Exercise aim
A faithful copy of the whole listing is the goal. Match it exactly.

Available data
-- ==== Sys2Proof/Syntax.lean ====
section
/-! DEFINITION. The commands of the block: one constructor of `Instr` per row of spec/opcode_table.json (R107). Every
value of an operand is legal to decode (R104, R105, R106). -/

namespace Sys2Proof

/-- A vertex of PUSH_TRIANGLE (R190): a signed 16-bit position and a 32-bit packed color, reserved byte included. -/
structure Vertex where
  x : Half
  y : Half
  c : Word
  deriving DecidableEq, Repr

/-- The twelve commands (R107). -/
inductive Instr where
  /-- OPEN (R140): `isPal` is the header flag -/
  | openCore (isPal : Bool)
  /-- CLOSE (R142) -/
  | closeCore
  /-- GET_SYSTEM_AV_INFO (R143) -/
  | getSystemAvInfo
  /-- REFRESH_VARIABLES (R145) -/
  | refreshVariables
  /-- REGISTER_ENV_CALLBACK (R146) -/
  | registerEnvCallback
  /-- REGISTER_VIDEO_CALLBACK (R147) -/
  | registerVideoCallback
  /-- PREPARE_FRAME (R241) -/
  | prepareFrame
  /-- FINALIZE_FRAME (R244) -/
  | finalizeFrame
  /-- SET_DRAW_OFFSET (R170): x, y signed -/
  | setDrawOffset (x y : Half)
  /-- SET_DRAW_AREA (R171): x, y, w, h unsigned -/
  | setDrawArea (x y w h : Half)
  /-- SET_DISPLAY_MODE (R172): x, y, w, h unsigned; `d24` is the header flag -/
  | setDisplayMode (x y w h : Half) (d24 : Bool)
  /-- PUSH_TRIANGLE (R190): `dither` is the header flag -/
  | pushTriangle (v0 v1 v2 : Vertex) (dither : Bool)
  deriving DecidableEq, Repr

end Sys2Proof
end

Exercise solution
-- ==== Sys2Proof/Syntax.lean ====
section
/-! DEFINITION. The commands of the block: one constructor of `Instr` per row of spec/opcode_table.json (R107). Every
value of an operand is legal to decode (R104, R105, R106). -/

namespace Sys2Proof

/-- A vertex of PUSH_TRIANGLE (R190): a signed 16-bit position and a 32-bit packed color, reserved byte included. -/
structure Vertex where
  x : Half
  y : Half
  c : Word
  deriving DecidableEq, Repr

/-- The twelve commands (R107). -/
inductive Instr where
  /-- OPEN (R140): `isPal` is the header flag -/
  | openCore (isPal : Bool)
  /-- CLOSE (R142) -/
  | closeCore
  /-- GET_SYSTEM_AV_INFO (R143) -/
  | getSystemAvInfo
  /-- REFRESH_VARIABLES (R145) -/
  | refreshVariables
  /-- REGISTER_ENV_CALLBACK (R146) -/
  | registerEnvCallback
  /-- REGISTER_VIDEO_CALLBACK (R147) -/
  | registerVideoCallback
  /-- PREPARE_FRAME (R241) -/
  | prepareFrame
  /-- FINALIZE_FRAME (R244) -/
  | finalizeFrame
  /-- SET_DRAW_OFFSET (R170): x, y signed -/
  | setDrawOffset (x y : Half)
  /-- SET_DRAW_AREA (R171): x, y, w, h unsigned -/
  | setDrawArea (x y w h : Half)
  /-- SET_DISPLAY_MODE (R172): x, y, w, h unsigned; `d24` is the header flag -/
  | setDisplayMode (x y w h : Half) (d24 : Bool)
  /-- PUSH_TRIANGLE (R190): `dither` is the header flag -/
  | pushTriangle (v0 v1 v2 : Vertex) (dither : Bool)
  deriving DecidableEq, Repr

end Sys2Proof
end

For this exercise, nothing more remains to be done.